D’après lui, le jour où le Coges disparaîtra dans la ville, c’est l’enseignement tout entier qui en prendra un coup. «Parce qu’il n’y aura personne pour prendre la relève, car le gouvernement ne peut pas tout faire», prévient-il.

Un diagnostic confirmé par Serges Richard Coumoé, membre de la plateforme des présidents des Coges de l’Indénié-Djuablin.

«Ceux qui parlent de la suppression des Coges ne vont pas aux informations. Chaque fois qu’un parent d’élève se plaint et qu’il vient vers nous, son avis sur la question change, parce qu’il comprend mieux», signale M. Coumoé.

À Bétié, dit-il, il y a 4 ans, le collège avait un déficit de 15 professeurs. C’est le Coges qui a recruté des vacataires avant que le problème ne soit réglé. «L’Etat nous donne des infrastructures. Mais c’est à nous de les faire fonctionner», mentionne-t-il.

Ce qu’il faut faire

Il reconnaît toutefois qu’il y a des défaillances à relever. Si la pierre est jetée aux Coges, selon lui, c’est parce que certains ne savent pas communiquer. «Chaque année, le Coges demande des cotisations aux élèves pour faire un certain nombre de travaux. Mais à la fin de l’année, il faut communiquer sur ce qui a été fait, sur ce qui n’a pas été fait. Et expliquer pourquoi ça n’a pas été fait», indique Serges Richard Coumoé.
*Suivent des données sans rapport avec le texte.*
-- ==== Sys2Proof/Laws/State.lean ====
section
/-! SUPPORT. One lemma for each field and each change of a part: what the change leaves alone, and what reading the part
back gives. -/

namespace Sys2Proof.Machine

open Sys2Proof

/-! ### modHub -/

section modHub
variable (s : State) (h : HubId) (f : Hub → Hub)

@[simp] theorem State.modHub_pending : (s.modHub h f).pending = s.pending := by cases h <;> rfl
@[simp] theorem State.modHub_out : (s.modHub h f).out = s.out := by cases h <;> rfl
@[simp] theorem State.modHub_now : (s.modHub h f).now = s.now := by cases h <;> rfl
@[simp] theorem State.modHub_readyAt : (s.modHub h f).readyAt = s.readyAt := by cases h <;> rfl
@[simp] theorem State.modHub_freeCtr : (s.modHub h f).freeCtr = s.freeCtr := by cases h <;> rfl
@[simp] theorem State.modHub_build : (s.modHub h f).build = s.build := by cases h <;> rfl
@[simp] theorem State.modHub_rstL : (s.modHub h f).rstL = s.rstL := by cases h <;> rfl
@[simp] theorem State.modHub_agents : (s.modHub h f).agents = s.agents := by cases h <;> rfl
@[simp] theorem State.modHub_concs : (s.modHub h f).concs = s.concs := by cases h <;> rfl
@[simp] theorem State.modHub_engines : (s.modHub h f).engines = s.engines := by cases h <;> rfl
@[simp] theorem State.modHub_links : (s.modHub h f).links = s.links := by cases h <;> rfl
@[simp] theorem State.modHub_ways : (s.modHub h f).ways = s.ways := by cases h <;> rfl
@[simp] theorem State.modHub_twin : (s.modHub h f).twin = s.twin := by cases h <;> rfl
@[simp] theorem State.modHub_xlink : (s.modHub h f).xlink = s.xlink := by cases h <;> rfl
@[simp] theorem State.modHub_alive : (s.modHub h f).alive = s.alive := by cases h <;> rfl
@[simp] theorem State.modHub_curbPort : (s.modHub h f).curbPort = s.curbPort := by cases h <;> rfl
@[simp] theorem State.modHub_flash : (s.modHub h f).flash = s.flash := by cases h <;> rfl
@[simp] theorem State.modHub_latch : (s.modHub h f).latch = s.latch := by cases h <;> rfl
@[simp] theorem State.modHub_cmd : (s.modHub h f).cmd = s.cmd := by cases h <;> rfl
@[simp] theorem State.modHub_stage : (s.modHub h f).stage = s.stage := by cases h <;> rfl
@[simp] theorem State.modHub_stageFrom : (s.modHub h f).stageFrom = s.stageFrom := by cases h <;> rfl
@[simp] theorem State.modHub_stages : (s.modHub h f).stages = s.stages := by cases h <;> rfl
@[simp] theorem State.modHub_image : (s.modHub h f).image = s.image := by cases h <;> rfl
@[simp] theorem State.modHub_keyPort : (s.modHub h f).keyPort = s.keyPort := by cases h <;> rfl
@[simp] theorem State.modHub_keys : (s.modHub h f).keys = s.keys := by cases h <;> rfl
@[simp] theorem State.modHub_harness : (s.modHub h f).harness = s.harness := by cases h <;> rfl
@[simp] theorem State.modHub_clock : (s.modHub h f).clock = s.clock := by cases h <;> rfl
@[simp] theorem State.modHub_epoch : (s.modHub h f).epoch = s.epoch := by cases h <;> rfl
@[simp] theorem State.modHub_jobs : (s.modHub h f).jobs = s.jobs := by cases h <;> rfl
@[simp] theorem State.modHub_abortFifo : (s.modHub h f).abortFifo = s.abortFifo := by cases h <;> rfl
@[simp] theorem State.modHub_tccOrphan : (s.modHub h f).tccOrphan = s.tccOrphan := by cases h <;> rfl
@[simp] theorem State.modHub_retakes : (s.modHub h f).retakes = s.retakes := by cases h <;> rfl
@[simp] theorem State.modHub_retakeLog : (s.modHub h f).retakeLog = s.retakeLog := by cases h <;> rfl
@[simp] theorem State.modHub_logHead : (s.modHub h f).logHead = s.logHead := by cases h <;> rfl
@[simp] theorem State.modHub_decCnt : (s.modHub h f).decCnt = s.decCnt := by cases h <;> rfl
@[simp] theorem State.modHub_retakesOrdered : (s.modHub h f).retakesOrdered = s.retakesOrdered := by cases h <;> rfl
@[simp] theorem State.modHub_retakeTimeouts : (s.modHub h f).retakeTimeouts = s.retakeTimeouts := by cases h <;> rfl
@[simp] theorem State.modHub_staleReleases : (s.modHub h f).staleReleases = s.staleReleases := by cases h <;> rfl
@[simp] theorem State.modHub_bands : (s.modHub h f).bands = s.bands := by cases h <;> rfl
@[simp] theorem State.modHub_ports : (s.modHub h f).ports = s.ports := by cases h <;> rfl
@[simp] theorem State.modHub_slices : (s.modHub h f).slices = s.slices := by cases h <;> rfl
@[simp] theorem State.modHub_inlog : (s.modHub h f).inlog = s.inlog := by cases h <;> rfl
@[simp] theorem State.modHub_replay : (s.modHub h f).replay = s.replay := by cases h <;> rfl
@[simp] theorem State.modHub_streams : (s.modHub h f).streams = s.streams := by cases h <;> rfl
@[simp] theorem State.modHub_sign : (s.modHub h f).sign = s.sign := by cases h <;> rfl
@[simp] theorem State.modHub_restoreSkipped : (s.modHub h f).restoreSkipped = s.restoreSkipped := by cases h <;> rfl
@[simp] theorem State.modHub_leakAt : (s.modHub h f).leakAt = s.leakAt := by cases h <;> rfl
@[simp] theorem State.modHub_test : (s.modHub h f).test = s.test := by cases h <;> rfl
@[simp] theorem State.modHub_mgmt : (s.modHub h f).mgmt = s.mgmt := by cases h <;> rfl
@[simp] theorem State.modHub_ind : (s.modHub h f).ind = s.ind := by cases h <;> rfl

end modHub

/-! ### modHubs -/

section modHubs
variable (s : State) (f : Hub → Hub)

@[simp] theorem State.modHubs_pending : (s.modHubs f).pending = s.pending := rfl
@[simp] theorem State.modHubs_out : (s.modHubs f).out = s.out := rfl
@[simp] theorem State.modHubs_now : (s.modHubs f).now = s.now := rfl
@[simp] theorem State.modHubs_readyAt : (s.modHubs f).readyAt = s.readyAt := rfl
@[simp] theorem State.modHubs_freeCtr : (s.modHubs f).freeCtr = s.freeCtr := rfl
@[simp] theorem State.modHubs_build : (s.modHubs f).build = s.build := rfl
@[simp] theorem State.modHubs_rstL : (s.modHubs f).rstL = s.rstL := rfl
@[simp] theorem State.modHubs_agents : (s.modHubs f).agents = s.agents := rfl
@[simp] theorem State.modHubs_concs : (s.modHubs f).concs = s.concs := rfl
@[simp] theorem State.modHubs_engines : (s.modHubs f).engines = s.engines := rfl
@[simp] theorem State.modHubs_links : (s.modHubs f).links = s.links := rfl
@[simp] theorem State.modHubs_ways : (s.modHubs f).ways = s.ways := rfl
@[simp] theorem State.modHubs_twin : (s.modHubs f).twin = s.twin := rfl
@[simp] theorem State.modHubs_xlink : (s.modHubs f).xlink = s.xlink := rfl
@[simp] theorem State.modHubs_alive : (s.modHubs f).alive = s.alive := rfl
@[simp] theorem State.modHubs_curbPort : (s.modHubs f).curbPort = s.curbPort := rfl
@[simp] theorem State.modHubs_flash : (s.modHubs f).flash = s.flash := rfl
@[simp] theorem State.modHubs_latch : (s.modHubs f).latch = s.latch := rfl
@[simp] theorem State.modHubs_cmd : (s.modHubs f).cmd = s.cmd := rfl
@[simp] theorem State.modHubs_stage : (s.modHubs f).stage = s.stage := rfl
@[simp] theorem State.modHubs_stageFrom : (s.modHubs f).stageFrom = s.stageFrom := rfl
@[simp] theorem State.modHubs_stages : (s.modHubs f).stages = s.stages := rfl
@[simp] theorem State.modHubs_image : (s.modHubs f).image = s.image := rfl
@[simp] theorem State.modHubs_keyPort : (s.modHubs f).keyPort = s.keyPort := rfl
@[simp] theorem State.modHubs_keys : (s.modHubs f).keys = s.keys := rfl
@[simp] theorem State.modHubs_harness : (s.modHubs f).harness = s.harness := rfl
@[simp] theorem State.modHubs_clock : (s.modHubs f).clock = s.clock := rfl
@[simp] theorem State.modHubs_epoch : (s.modHubs f).epoch = s.epoch := rfl
@[simp] theorem State.modHubs_jobs : (s.modHubs f).jobs = s.jobs := rfl
@[simp] theorem State.modHubs_abortFifo : (s.modHubs f).abortFifo = s.abortFifo := rfl
@[simp] theorem State.modHubs_tccOrphan : (s.modHubs f).tccOrphan = s.tccOrphan := rfl
@[simp] theorem State.modHubs_retakes : (s.modHubs f).retakes = s.retakes := rfl
@[simp] theorem State.modHubs_retakeLog : (s.modHubs f).retakeLog = s.retakeLog := rfl
@[simp] theorem State.modHubs_logHead : (s.modHubs f).logHead = s.logHead := rfl
@[simp] theorem State.modHubs_decCnt : (s.modHubs f).decCnt = s.decCnt := rfl
@[simp] theorem State.modHubs_retakesOrdered : (s.modHubs f).retakesOrdered = s.retakesOrdered := rfl
@[simp] theorem State.modHubs_retakeTimeouts : (s.modHubs f).retakeTimeouts = s.retakeTimeouts := rfl
@[simp] theorem State.modHubs_staleReleases : (s.modHubs f).staleReleases = s.staleReleases := rfl
@[simp] theorem State.modHubs_bands : (s.modHubs f).bands = s.bands := rfl
@[simp] theorem State.modHubs_ports : (s.modHubs f).ports = s.ports := rfl
@[simp] theorem State.modHubs_slices : (s.modHubs f).slices = s.slices := rfl
@[simp] theorem State.modHubs_inlog : (s.modHubs f).inlog = s.inlog := rfl
@[simp] theorem State.modHubs_replay : (s.modHubs f).replay = s.replay := rfl
@[simp] theorem State.modHubs_streams : (s.modHubs f).streams = s.streams := rfl
@[simp] theorem State.modHubs_sign : (s.modHubs f).sign = s.sign := rfl
@[simp] theorem State.modHubs_restoreSkipped : (s.modHubs f).restoreSkipped = s.restoreSkipped := rfl
@[simp] theorem State.modHubs_leakAt : (s.modHubs f).leakAt = s.leakAt := rfl
@[simp] theorem State.modHubs_test : (s.modHubs f).test = s.test := rfl
@[simp] theorem State.modHubs_mgmt : (s.modHubs f).mgmt = s.mgmt := rfl
@[simp] theorem State.modHubs_ind : (s.modHubs f).ind = s.ind := rfl

end modHubs

/-! ### modAgent -/

section modAgent
variable (s : State) (i : Nat) (f : Agent → Agent)

@[simp] theorem State.modAgent_pending : (s.modAgent i f).pending = s.pending := rfl
@[simp] theorem State.modAgent_out : (s.modAgent i f).out = s.out := rfl
@[simp] theorem State.modAgent_now : (s.modAgent i f).now = s.now := rfl
@[simp] theorem State.modAgent_readyAt : (s.modAgent i f).readyAt = s.readyAt := rfl
@[simp] theorem State.modAgent_freeCtr : (s.modAgent i f).freeCtr = s.freeCtr := rfl
@[simp] theorem State.modAgent_build : (s.modAgent i f).build = s.build := rfl
@[simp] theorem State.modAgent_rstL : (s.modAgent i f).rstL = s.rstL := rfl
@[simp] theorem State.modAgent_hubA : (s.modAgent i f).hubA = s.hubA := rfl
@[simp] theorem State.modAgent_hubB : (s.modAgent i f).hubB = s.hubB := rfl
@[simp] theorem State.modAgent_concs : (s.modAgent i f).concs = s.concs := rfl
@[simp] theorem State.modAgent_engines : (s.modAgent i f).engines = s.engines := rfl
@[simp] theorem State.modAgent_links : (s.modAgent i f).links = s.links := rfl
@[simp] theorem State.modAgent_ways : (s.modAgent i f).ways = s.ways := rfl
@[simp] theorem State.modAgent_twin : (s.modAgent i f).twin = s.twin := rfl
@[simp] theorem State.modAgent_xlink : (s.modAgent i f).xlink = s.xlink := rfl
@[simp] theorem State.modAgent_alive : (s.modAgent i f).alive = s.alive := rfl
@[simp] theorem State.modAgent_curbPort : (s.modAgent i f).curbPort = s.curbPort := rfl
@[simp] theorem State.modAgent_flash : (s.modAgent i f).flash = s.flash := rfl
@[simp] theorem State.modAgent_latch : (s.modAgent i f).latch = s.latch := rfl
@[simp] theorem State.modAgent_cmd : (s.modAgent i f).cmd = s.cmd := rfl
@[simp] theorem State.modAgent_stage : (s.modAgent i f).stage = s.stage := rfl
@[simp] theorem State.modAgent_stageFrom : (s.modAgent i f).stageFrom = s.stageFrom := rfl
@[simp] theorem State.modAgent_stages : (s.modAgent i f).stages = s.stages := rfl
@[simp] theorem State.modAgent_image : (s.modAgent i f).image = s.image := rfl
@[simp] theorem State.modAgent_keyPort : (s.modAgent i f).keyPort = s.keyPort := rfl
@[simp] theorem State.modAgent_keys : (s.modAgent i f).keys = s.keys := rfl
@[simp] theorem State.modAgent_harness : (s.modAgent i f).harness = s.harness := rfl
@[simp] theorem State.modAgent_clock : (s.modAgent i f).clock = s.clock := rfl
@[simp] theorem State.modAgent_epoch : (s.modAgent i f).epoch = s.epoch := rfl
@[simp] theorem State.modAgent_jobs : (s.modAgent i f).jobs = s.jobs := rfl
@[simp] theorem State.modAgent_abortFifo : (s.modAgent i f).abortFifo = s.abortFifo := rfl
@[simp] theorem State.modAgent_tccOrphan : (s.modAgent i f).tccOrphan = s.tccOrphan := rfl
@[simp] theorem State.modAgent_retakes : (s.modAgent i f).retakes = s.retakes := rfl
@[simp] theorem State.modAgent_retakeLog : (s.modAgent i f).retakeLog = s.retakeLog := rfl
@[simp] theorem State.modAgent_logHead : (s.modAgent i f).logHead = s.logHead := rfl
@[simp] theorem State.modAgent_decCnt : (s.modAgent i f).decCnt = s.decCnt := rfl
@[simp] theorem State.modAgent_retakesOrdered : (s.modAgent i f).retakesOrdered = s.retakesOrdered := rfl
@[simp] theorem State.modAgent_retakeTimeouts : (s.modAgent i f).retakeTimeouts = s.retakeTimeouts := rfl
@[simp] theorem State.modAgent_staleReleases : (s.modAgent i f).staleReleases = s.staleReleases := rfl
@[simp] theorem State.modAgent_bands : (s.modAgent i f).bands = s.bands := rfl
@[simp] theorem State.modAgent_ports : (s.modAgent i f).ports = s.ports := rfl
@[simp] theorem State.modAgent_slices : (s.modAgent i f).slices = s.slices := rfl
@[simp] theorem State.modAgent_inlog : (s.modAgent i f).inlog = s.inlog := rfl
@[simp] theorem State.modAgent_replay : (s.modAgent i f).replay = s.replay := rfl
@[simp] theorem State.modAgent_streams : (s.modAgent i f).streams = s.streams := rfl
@[simp] theorem State.modAgent_sign : (s.modAgent i f).sign = s.sign := rfl
@[simp] theorem State.modAgent_restoreSkipped : (s.modAgent i f).restoreSkipped = s.restoreSkipped := rfl
@[simp] theorem State.modAgent_leakAt : (s.modAgent i f).leakAt = s.leakAt := rfl
@[simp] theorem State.modAgent_test : (s.modAgent i f).test = s.test := rfl
@[simp] theorem State.modAgent_mgmt : (s.modAgent i f).mgmt = s.mgmt := rfl
@[simp] theorem State.modAgent_ind : (s.modAgent i f).ind = s.ind := rfl

end modAgent

/-! ### modConc -/

section modConc
variable (s : State) (i : Nat) (f : Conc → Conc)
C’est ce défi de communication, poursuit-il, ajouté à la désinformation qui fait dire que les Coges ne travaillent pas. «Chaque année, nous faisons des réunions pour lever des cotisations. Et nous expliquons ce à quoi cela va servir. Il arrive que l’argent ne suffise pas et qu’on soit obligés de solliciter des aides extérieures. Lorsqu’on demande aux parents de cotiser, tout le monde ne le fait pas. Mais les autres l’ignorent. Si l’argent que vous avez reçu ne suffit pas, les travaux ne peuvent pas être réalisés et on pensera qu’il y a eu une mauvaise gestion», s’étend M. Coumoé.

À côté de la communication, souligne le président du conseil régional de la Bagoué, Siaman Bamba, il faut de l’implication. «Il faut avoir un droit de regard sur la gestion. C’est ce que nous avons fait. En s’impliquant, on arrive à éviter tout ce qui est mauvaise gestion», informe-t-il.

L’Etat aussi doit jouer son rôle, selon, Edouard Aka, président de l’Union nationale des parents d’élèves et d’étudiants de Côte d’Ivoire (Unapeeci). Il soulève, lui, un problème très souvent occulté. La clé de répartition des frais d’inscription en ligne qui sont de 6 000 FCFA dans le public.

«Dans les frais d’inscription en ligne, il y a un quota qui revient aux Coges. Mais ils ne le reçoivent pas toujours», note-t-il.  Cette somme qui était de 1 700 FCFA tourne autour de 750 FCFA, précise Kadio Claude. «C’est très insuffisant pour permettre aux Coges de fonctionner. Et lorsque l’Etat nous verse cela, c’est par tranches», rétorque Serges Coumoé. C’est pourquoi ils sont obligés de lever des cotisations à l’école.

Au ministère de l’Education nationale, de l’enseignement technique et de la formation professionnelle, on a toujours tenu le même langage : le fonctionnement des Coges est une affaire interne aux établissements. Devant les plaintes incessantes, Kandia Camara avait plafonné un temps les cotisations des Coges à 3000 FCfa. Mais le suivi de la mesure laisse à désirer. Et c’est rebelote chaque année.